Handle PingBatcher getting restarted (bug #1703526) #7626

Merged
merged 2 commits into from Jul 11, 2017

Conversation

Projects
None yet
5 participants
Owner

jameinel commented Jul 11, 2017

Description of change

Instead of fixing a PingBatcher when initializing a Pinger,
we instead have the pinger ask for whatever the current PingBatcher is.
That way if the PingBatcher gets restarted due to an error, then the
Pingers can find the correct one.

Only other problem is we probably don't restart the Pingers either if
they encounter an error, so that needs testing as well.

Also, we're missing a test for the fact that Pinger's always use the
fresh PingBatcher (they do by inspection, but it should be actually tested.)

QA steps

  $ juju bootstrap lxd
  $ juju deploy ubuntu
  # connect to the mongo
  > use presence
  > db.presence.pings.find()
  # grab the most recent ping and add something like 60 seconds to the
  # timestamp, inject a broken record to the database, which will force
  # the PingBatcher to die.
  > db.presence.pings.insert(
{"_id": "8e869b13-85a7-4d86-8a3e-4d332b4306e8:1499793870", "slot" : NumberLong(1499793870), "alive" : { "1" : "a"}})
  # note that the slot is both its own field and the tail of the _id, both need to be updated
  $ juju debug-log
  # should show the PingBatcher die once the appropriate slot is the current slot.
  $ juju status
  # might show the agents go down temporarily, but ultimately they should come back up again

I did manage to QA this by injecting bad data, seeing PingBatcher die, seeing some agents show up as down, but see everything recover afterward.
Without this patch, everything stays dead after injecting bad data.

Documentation changes

Just fixes a bug.

Bug reference

https://bugs.launchpad.net/juju/+bug/1703526

jameinel added some commits Jul 11, 2017

Possible fix for 1703526.
Instead of fixing a PingBatcher when initializing a Pinger,
we instead have the pinger ask for whatever the current PingBatcher is.
That way if the PingBatcher gets restarted due to an error, then the
Pingers can find the correct one.

Only other problem is we probably don't restart the Pingers either if
they encounter an error, so that needs testing as well.

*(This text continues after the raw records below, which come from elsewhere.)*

theorem regApply_alarmCtl {s : State} {v : Word} (h : bit v 0 = s.ind.alarmEn) (cur : Word) :
    regApply .alarmCtl (mergeWrite .alarmCtl cur v) s =
      (stOk, { s with ind := { s.ind with alarmFired := s.ind.alarmFired && !bit v 1 } }) := by
  simp only [regApply, bit_mergeWrite .alarmCtl cur v 0 (by decide), bit_mergeWrite .alarmCtl cur v 1 (by decide), h]

theorem regWriteBy_alarmCtl {s : State} {v : Word} (h : regGet s .alarmCtl &&& owMask .alarmCtl = v &&& owMask .alarmCtl) (who : Who) :
    regWriteBy who .alarmCtl v s = (stOk, { s with ind := { s.ind with alarmFired := s.ind.alarmFired && !bit v 1 } }) := by
  have how : (regGet s .alarmCtl ^^^ v) &&& owMask .alarmCtl = 0 := by
    rw [← xor_and_congr h, BitVec.xor_self]; exact BitVec.zero_and
  have hen : bit v 0 = s.ind.alarmEn := by
    rw [← bit_regGet_alarmCtl, bit_eq_of_and_eq (m := owMask .alarmCtl) (by decide) h]
  rw [regWriteBy_accepted (.inl how) (.inl BitVec.and_zero), regApply_alarmCtl hen]

end Sys2Proof.Machine
end

section
/-! PROOFS. The statements about register writes. -/

open Sys2Proof.Machine

namespace Sys2Proof

/-- Settles O8: the two refusals of R590, then the register's own rule on the merged word; what is refused keeps the state, and
only the bits of the write mask are looked at. -/
theorem registerWritesAreJudgedWhole : Obligations.RegisterWritesAreJudgedWhole := by
  intro who r v s
  simp only [regWriteAt_regAddr]
  exact ⟨regWriteBy_notOwner, regWriteBy_notRenine, regWriteBy_accepted, regWriteBy_refusedKeeps who r v s,
    fun u hu => regWriteBy_congr hu who s, fun h => regWriteBy_alarmCtl h who⟩

end Sys2Proof
end

section
/-! SUPPORT. Laws of byte strings read as little-endian numbers: cutting such a number gives its bytes back, and an XOR at a
byte's place changes that byte alone. -/

namespace Sys2Proof.Machine

theorem leNat_lt (bs : List Byte) : leNat bs < 256 ^ bs.length := by
  induction bs with
  | nil => exact Nat.one_pos
  | cons b bs ih =>
    have hb := b.isLt
    rw [leNat, List.length_cons, Nat.pow_succ]
    omega

theorem leBytes_leNat (bs : List Byte) : leBytes bs.length (leNat bs) = bs := by
  induction bs with
  | nil => rfl
  | cons b bs ih =>
    have hb := b.isLt
    have hlow : BitVec.ofNat 8 (b.toNat + 256 * leNat bs) = b := BitVec.eq_of_toNat_eq (by rw [BitVec.toNat_ofNat]; omega)
    have hrest : (b.toNat + 256 * leNat bs) / 256 = leNat bs := by omega
    rw [leNat, List.length_cons, leBytes, hlow, hrest, ih]

/-- The bytes of a number below the word's size pass through the word unchanged. -/
theorem leBytes_ofNat_leNat {n : Nat} {bs : List Byte} (h : bs.length = n) :
    leBytes n (BitVec.ofNat (8 * n) (leNat bs)).toNat = bs := by
  subst h
  have hlt : leNat bs < 2 ^ (8 * bs.length) := by rw [Nat.pow_mul]; exact leNat_lt bs
  rw [BitVec.toNat_ofNat, Nat.mod_eq_of_lt hlt, leBytes_leNat]

/-- The first byte of a list is the lowest of the word. -/
theorem ofNat_leNat_cons (w : Nat) (b : Byte) (bs : List Byte) :
    BitVec.ofNat (w + 8) (leNat (b :: bs)) = BitVec.ofNat w (leNat bs) ++ b := by
  have hb := b.isLt
  have hlow : (b.toNat + 256 * leNat bs) % 256 = b.toNat := by omega
  have hrest : (b.toNat + 256 * leNat bs) / 256 = leNat bs := by omega
  have hpow : 2 ^ (w + 8) = 256 * 2 ^ w := (Nat.pow_add 2 w 8).trans (Nat.mul_comm _ _)
  have hshift (n : Nat) : n <<< 8 = n * 256 := Nat.shiftLeft_eq n 8
  apply BitVec.eq_of_toNat_eq
  calc (BitVec.ofNat (w + 8) (leNat (b :: bs))).toNat
      = (b.toNat + 256 * leNat bs) % (256 * 2 ^ w) := by rw [BitVec.toNat_ofNat, hpow, leNat]
    _ = leNat bs % 2 ^ w * 256 + b.toNat := by rw [Nat.mod_mul, hlow, hrest, Nat.add_comm, Nat.mul_comm]
    _ = (BitVec.ofNat w (leNat bs) ++ b).toNat := by
        rw [BitVec.toNat_append, ← Nat.shiftLeft_add_eq_or_of_lt hb, hshift, BitVec.toNat_ofNat]

/-- The lowest byte and the rest are XORed apart from each other. -/
theorem xor_byte_add (b c : Byte) (x y : Nat) :
    (b.toNat + 256 * x) ^^^ (c.toNat + 256 * y) = (b ^^^ c).toNat + 256 * (x ^^^ y) := by
  have hlow (b : Byte) (x : Nat) : (b.toNat + 256 * x) % 256 = b.toNat := by have := b.isLt; omega
  have hrest (b : Byte) (x : Nat) : (b.toNat + 256 * x) / 256 = x := by have := b.isLt; omega
  have hmod : ((b.toNat + 256 * x) ^^^ (c.toNat + 256 * y)) % 256 = (b.toNat + 256 * x) % 256 ^^^ (c.toNat + 256 * y) % 256 :=
    Nat.xor_mod_two_pow (n := 8)
  have hdiv : ((b.toNat + 256 * x) ^^^ (c.toNat + 256 * y)) / 256 = (b.toNat + 256 * x) / 256 ^^^ (c.toNat + 256 * y) / 256 :=
    Nat.xor_div_two_pow (n := 8)
  rw [← Nat.mod_add_div ((b.toNat + 256 * x) ^^^ (c.toNat + 256 * y)) 256, hmod, hdiv, hlow, hlow, hrest, hrest, BitVec.toNat_xor]

theorem ofNat_leNat_singleton (b : Byte) : BitVec.ofNat 8 (leNat [b]) = b := by
  rw [leNat, leNat, Nat.mul_zero, Nat.add_zero, BitVec.ofNat_toNat, BitVec.setWidth_eq]

theorem leNat_xor_byte {bs : List Byte} {k : Nat} (hk : k < bs.length) (e : Byte) :
    leNat bs ^^^ e.toNat <<< (8 * k) = leNat (bs.modify k (· ^^^ e)) := by
  induction bs generalizing k with
  | nil => exact absurd hk (Nat.not_lt_zero k)
  | cons b bs ih =>
    cases k with
    | zero =>
      have h := xor_byte_add b e (leNat bs) 0
      rwa [Nat.mul_zero, Nat.add_zero, Nat.xor_zero] at h
    | succ k =>
      have hshift : e.toNat <<< (8 * (k + 1)) = (0#8).toNat + 256 * e.toNat <<< (8 * k) := by
        rw [Nat.mul_succ, Nat.shiftLeft_add, Nat.shiftLeft_eq _ 8, BitVec.toNat_ofNat, Nat.zero_mod, Nat.zero_add, Nat.mul_comm]
      rw [hshift, leNat, xor_byte_add, ih (Nat.lt_of_succ_lt_succ hk), List.modify_succ_cons, leNat, BitVec.xor_zero]

end Sys2Proof.Machine
end

section
/-! SUPPORT. The arithmetic of Umber (R327): doubling is linear and one-to-one, gmul is bilinear and commutative, its
products by the powers of α are repeated doublings, and so the multipliers of R328 tell the data bytes apart. -/

namespace Sys2Proof.Machine

theorem ite_xor_bool {w : Nat} (p q : Bool) (x : BitVec w) :
    (if p ^^ q then x else 0) = (if p then x else 0) ^^^ (if q then x else 0) := by
  cases p <;> cases q <;> simp

theorem ite_xor_distrib {w : Nat} (p : Bool) (x y : BitVec w) :
    (if p then x ^^^ y else 0) = (if p then x else 0) ^^^ (if p then y else 0) := by
  cases p <;> simp

theorem gfDouble_eq_xor (a : Byte) : gfDouble a = a <<< 1 ^^^ (if a.msb then 0x1D else 0) := by
  rw [gfDouble]
  split
  · rfl
  · exact BitVec.xor_zero.symm

theorem gfDouble_xor (a b : Byte) : gfDouble (a ^^^ b) = gfDouble a ^^^ gfDouble b := by
  rw [gfDouble_eq_xor, gfDouble_eq_xor, gfDouble_eq_xor, BitVec.msb_xor, BitVec.shiftLeft_xor_distrib, ite_xor_bool]
  ac_rfl

theorem gfDouble_zero : gfDouble 0 = 0 := by decide

theorem gfDouble_ite (p : Bool) (a : Byte) : gfDouble (if p then a else 0) = if p then gfDouble a else 0 := by
  rw [apply_ite gfDouble, gfDouble_zero]

/-- Doubling loses no byte: the polynomial 0x11D has a constant term. -/
theorem eq_zero_of_gfDouble : ∀ {a : Byte}, gfDouble a = 0 → a = 0 := by decide

theorem gmulAux_xor_right (n : Nat) (a b c : Byte) : gmulAux n a (b ^^^ c) = gmulAux n a b ^^^ gmulAux n a c := by
  induction n generalizing a b c with
  | zero => exact BitVec.xor_zero.symm
  | succ n ih =>
    rw [gmulAux, gmulAux, gmulAux, BitVec.getLsbD_xor, BitVec.ushiftRight_xor_distrib, ih, ite_xor_bool]
    ac_rfl

theorem gmulAux_xor_left (n : Nat) (a b c : Byte) : gmulAux n (a ^^^ b) c = gmulAux n a c ^^^ gmulAux n b c := by
  induction n generalizing a b c with
  | zero => exact BitVec.xor_zero.symm
  | succ n ih =>
    rw [gmulAux, gmulAux, gmulAux, gfDouble_xor, ih, ite_xor_distrib]
    ac_rfl

theorem gmulAux_gfDouble (n : Nat) (a b : Byte) : gmulAux n (gfDouble a) b = gfDouble (gmulAux n a b) := by
  induction n generalizing a b with
  | zero => exact gfDouble_zero.symm
  | succ n ih => rw [gmulAux, gmulAux, gfDouble_xor, gfDouble_ite, ih]

theorem gmul_xor_right (a b c : Byte) : gmul a (b ^^^ c) = gmul a b ^^^ gmul a c := gmulAux_xor_right 8 a b c

theorem gmul_xor_left (a b c : Byte) : gmul (a ^^^ b) c = gmul a c ^^^ gmul b c := gmulAux_xor_left 8 a b c

theorem gmul_gfDouble_left (a b : Byte) : gmul (gfDouble a) b = gfDouble (gmul a b) := gmulAux_gfDouble 8 a b

theorem gmul_one_left : ∀ b : Byte, gmul 1 b = b := by decide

Also, we're missing a test for the fact that Pinger's always use the
fresh PingBatcher (they do by inspection, but it should be actually tested.)

@jameinel jameinel changed the title from Possible fix for 1703526. to Handle PingBatcher getting restarted (bug #1703526) Jul 11, 2017

Owner

jameinel commented Jul 11, 2017

There were a couple of bugs in my patch (u.globalAgentKey() is equivalent to m.globalKey(), while u.globalKey is actually the #charm key).
But I was able to kill PingBatcher by injecting bad data into the database, see that some agents did get 'lost' and then saw them come back again after another minute. Without this patch the agents stayed dead.
I'm a little surprised that PingBatcher dying didn't end up causing Pingers to die and get restarted, but I'll live with it.

wupeka approved these changes Jul 11, 2017

I'd add a test that checks what happens when PingBatcher dies, other than that LGTM.

Owner

wallyworld commented Jul 11, 2017

$$merge$$

Contributor

jujubot commented Jul 11, 2017

Status: merge request accepted. Url: http://juju-ci.vapour.ws:8080/job/github-merge-juju

@jujubot jujubot merged commit 78ed638 into juju:2.2 Jul 11, 2017

1 check passed

github-check-merge-juju Ran tests against PR. Use !!.*!! to request another build. IE, !!build!!, !!retry!!
Details
Contributor

dshcherb commented Jul 13, 2017

I've built a snap for this change and upgraded a controller. Let's see if the issue reproduces after a while. I will post more info tomorrow as it takes time to reproduce.

Contributor

dshcherb commented Jul 15, 2017

I can confirm that this change has fixed the issue both with a self-built snap and in the official 2.2.2 snap.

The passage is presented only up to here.